Take, for example, Dutch-American abstract expressionist artist Williem De Kooning, a painter who puts onto the canvas everyone’s desire, frustration, conflict, pleasure and pain – as seen in his painting Woman V (1953), whose impact comes from the apparent conflict between the violence of the brush strokes and the subject of woman, between the slashing strokes and her big smile. Or Paul Klee’s abstract paintings featuring weapon-related imagery and directly related to the outbreak of the First World War and its impact on his life. Paintings that seek to express the oppression, fear, menace, and destruction wartime populations endured on a mass scale within a global conflict.
In these paintings, as in many other works in the history of art, the scenes rendered, and the mood and tone set by each artist are very different. How and why do artists represent conflict? The answer depends on the social, political, and historical context in which the work is made, as well as on the artist’s relationship to the subject and the intended viewing audience.
According to Ernest Concepcion, conflict is the catalyst for everything: conflict within himself or between the materials and the media he uses. In the artist’s own words, it is when he goes through “conflict” that he feels more alive and more focused on his artistic practice.
In The Line Wars, Concepcion creates a narrative by drawing these conflicts in a spontaneous yet precise and figurative way, using only a single type of pen with black ink on a simple paper. These drawings now are mutating into freer and wider brushstrokes, melting into each other, as part of his artistic and personal evolution towards abstraction, the “unknown”.
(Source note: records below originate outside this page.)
-- ==== Sys2Proof/Machine/Links.lean ====
section
/-! DEFINITION. Links (chapter 22): training, the optical ports and their replay, the slot table, local links
and link event records. A link is numbered 0 to 63 for an optical port and 64 + k for local link k. -/

namespace Sys2Proof.Machine

/-- Does the GSC run: power, an image booted, no hold of a lease reset or of the thermal trip (R460, R462, R468)? -/
def gscRuns (s : State) : Bool := s.power && (s.image == 1 || s.image == 2) && !s.lrcHold && !s.tripHold

def portAt (s : State) (p : Nat) : Port := Store.get s.ports p
def updPort (s : State) (p : Nat) (f : Port → Port) : State := { s with ports := Store.upd s.ports p f }

/-- How many wavelengths of a mask live (R444). -/
def waves (m : Nat) : Nat := ((List.range 16).filter fun i => bit m i).length

/-- The wavelengths that a laser module feeds (R444). -/
def moduleMask (n : Nat) : Nat := 15 * 2 ^ (4 * n)

/-- Live wavelength `n` of a mask, counted in ascending order (R444). -/
def liveWave (m n : Nat) : Nat := ((List.range 16).filter fun i => bit m i).getD n 0

/-- The transmit wavelengths that the 16 beats of a port's next flit travel on: beat b on live wavelength b mod W (R444). -/
def beatWaves (x : Port) : List Byte :=
  (List.range 16).map fun i => BitVec.ofNat 8 (liveWave x.txlive ((x.beat + i) % waves x.txlive))

/-- The time of a flit on W wavelengths, in units of 1/21 gt: 8/7, 32/21 or 16/7 ns (R444). -/
def flitTime (w : Nat) : Nat := 384 / w

/-- The chip at the other end of local link k (R439). -/
def linkPeer (s : State) (k : Nat) : Nat := s.chip / 32 * 32 + (s.chip % 32 + k + 1) % 32

/-! The slot clock (R447 to R449). -/

/-- Slots of a rotation. -/
def slotsPer (s : State) : Nat := s.nslot + 1

/-- Does the slot clock run: EN is set and EPOCH has come (R448)? -/
def slotsRun (s : State) : Bool := s.slotEn && decide (s.epoch ≤ s.gt)

/-- The slot that holds the present time, counted from EPOCH (R447). -/
def slotNow (s : State) : Nat := (s.gt - s.epoch) / s.slotlen

/-- Where a counted slot begins (R447). -/
def slotBegin (s : State) (n : Nat) : Nat := s.epoch + n * s.slotlen

/-- The active entry of a port in a counted slot (R449). -/
def slotEntry (s : State) (n p : Nat) : Nat := Store.get s.slotAct (64 * (n % slotsPer s) + p)

/-- The budget of a destination in a counted slot (R449). -/
def budgetOf (s : State) (n d : Nat) : Nat :=
  (List.range 64).foldl (fun b p =>
    let e := slotEntry s n p
    if slotV e && slotPeer e == d then b + slotBudget e else b) 0

/-- Some flits of a port go back to the head of the queue of a chip at its bridge die and keep their PSEQ (R448, R450). -/
def requeue (s : State) (port d : Nat) (fs : List Flit) : State :=
  { s with optq := Store.upd s.optq (optKey (port / 32) d) fun q =>
      fs.filter Flit.urgent ++ q.takeWhile Flit.urgent ++ fs.filter (fun f => !f.urgent) ++ q.dropWhile Flit.urgent }

/-- The unacknowledged flits of a port return to the head of the queue of the chip that a slot connects it to; its next flit starts
the FSEQs afresh (R446, R450; log entry 157, DEDUCED). -/
def returnPort (s : State) (n p : Nat) : State :=
  let x := portAt s p
  let s := if x.replay.isEmpty then s else requeue s p (slotPeer (slotEntry s n p)) (x.replay.map (·.2))
  updPort s p fun x => { x with replay := [], again := 0, fseq := 0 }

/-- The slot in progress is over: the unacknowledged flits of every port return to the head of their queues (R448, R450). -/
def returnFlits (s : State) : State :=
  match s.slotCur with
  | none => s
  | some n => { (s.ports.map (·.1)).reverse.foldl (fun s p => returnPort s n p) s with slotCur := none }

/-- SLOT_END (R450): the slot in progress is over. -/
def execSlotEnd (s : State) : Res :=
  match s.slotCur with
  | some n => .next (if slotBegin s (n + 1) ≤ s.gt then returnFlits s else s)
  | none => .next s

/-- At the start of a rotation, which ends the slot before it, a pending SWAP exchanges the banks (R448, R449). -/
def rotationStart (s : State) : State :=
  let r := slotNow s / slotsPer s
  if !slotsRun s || s.rot == some r then s
  else
    let s := match s.slotCur with
      | some n => if n / slotsPer s = r then s else returnFlits s
      | none => s
    let s := { s with rot := some r }
    if s.swap then optAdmit { s with slotAct := s.slotShd, slotShd := s.slotAct, swap := false } else s

/-- What a receiver knows of the FSEQs that come in a slot: none yet (R446, R450; log entry 157, DEDUCED). -/
def Port.listen (x : Port) : Port := { x with rseq := 4095, miss := [], owed := none }

/-- SLOT_START (R447, R448): the slot of the present time begins with no budget spent, and the receivers listen afresh; a rotation
that starts comes first (R449). -/
def execSlotStart (s : State) : Res :=
  if !slotsRun s || s.slotCur.isSome then .next s
  else
    let s := rotationStart s
    .next { s with slotCur := some (slotNow s), spent := [], ports := s.ports.map fun e => (e.1, e.2.listen) }

/-- SLOTCTL.SWAP (R447, R448): ignored while another is pending. -/
def swapOn (s : State) : State := { s with swap := true }

def execSlotctlSwap (s : State) : Res := .next (if gscRuns s then swapOn s else s)

/-- A write of SLOTCTL.EN (R448). A rotation that is under way when EN is set does not count as a rotation
start. -/
def slotEnWrite (s : State) (en : Bool) : State :=
  if en == s.slotEn then s
  else if en then
    let s := { s with slotEn := true }
    let r := slotNow s / slotsPer s
    { s with rot := if s.epoch ≤ s.gt && slotBegin s (r * slotsPer s) != s.gt then some r else none }
  else { returnFlits s with slotEn := false, rot := none }

def execSlotctlEn (en : Bool) (s : State) : Res := .next (if gscRuns s then slotEnWrite s en else s)

/-! Link events (R451). -/

/-- Writes a link event record. -/
def linkEvent (s : State) (kind : Nat) (loc rx : Bool) (port peer lost live replay : Nat) : State :=
  ringPut s 2 (leBytes 32 (b2n rx * 2 ^ 106 + b2n loc * 2 ^ 107 + kind % 16 * 2 ^ 108 + port % 64 * 2 ^ 112 +
    peer % 1024 * 2 ^ 118 + lost % 2 ^ 16 * 2 ^ 128 + live % 2 ^ 16 * 2 ^ 144 + replay % 2 ^ 32 * 2 ^ 160 +
    s.gt % 2 ^ 64 * 2 ^ 192))

/-- The chip that a port is connected to: as the active entry of the slot in progress says, else of slot 0. -/
def portPeer (s : State) (p : Nat) : Nat := slotPeer (slotEntry s (s.slotCur.getD 0) p)

/-! Port states (R446). -/

/-- The GSC installs a hop key; which, is free (R443; log entry 3). -/
def installKey (s : State) (h : Nat) : State := spend { s with hopKeys := Store.set s.hopKeys h (freeHere s + 1) }

/-- PORT_ENABLE (R446). -/
def execPortEnable (port : Nat) (s : State) : Res :=
  if port < 64 && (portAt s port).st = 0 && (portAt s port).rst = 0 && gscRuns s then
    .next (installKey (updPort s port fun x => { x with st := 1, rst := 1, txlive := 0xFFFF, rxlive := 0xFFFF }) port)
  else .next s

/-- PORT_DISABLE (R446): a port with a direction that is DOWN goes OFF; what it has sent and was not acknowledged returns to its
queue, as at a slot's end (log entry 157, DEDUCED). -/
def execPortDisable (port : Nat) (s : State) : Res :=
  if port < 64 && ((portAt s port).st = 4 || (portAt s port).rst = 4) && gscRuns s then
    .next (updPort (returnPort s (s.slotCur.getD 0) port) port fun x => { x with st := 0, rst := 0, owed := none })
  else .next s

/-- The capability word of stepping B0 sets bit 0 of FREV and of PREV (R445). -/
def capOwn : Nat := 0x0101

/-- Puts the capability word of this end on an output (R445): FREV only on an optical port. -/
def sendCap (s : State) (k : Nat) : State :=
  { s with out := s.out ++ [(k, leBytes 4 (if k < 32 then capOwn / 256 * 256 else capOwn))] }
Ernest Concepcion steps out from the figurative towards the abstract to free himself and his works from the lines of his drawings (his trademark over the last twenty years of practice), as the artist himself states. To achieve this, his practice and its process has changed as well as the flow of ideas onto the canvas.
In Source Code, consisting of eight mostly black-and-white canvases, Concepcion explores new materials – such as tar – and the mixture between them, giving the paintings a wide range of tonalities, layers and other qualities, which creates a visual “conflict”.
In his studio, Ernest observes the works, gives them space, zooms out and then creates a dialogue with them, just by stepping away, letting the works speak by themselves. He puts his inner conflict into ideas, converting the story into an unobvious one, deconstructing the lines and not necessarily filling all the white spaces on the canvas, letting viewers create their own stories.
Source Code, which the artist defines as ‘the fundamental component of a computer program that is created by a programmer´, is also referred to as the before and after. The same happens with Ernest Concepcion’s artistic practice when moving from the figurative to the abstract, opening a new door while not closing the previous one.
“Every now and then one paints a picture that seems to have opened a door and serves as a stepping stone to other things. That’s how I feel about unlearning as a stepping stone to new possibilities.” Pablo Picasso.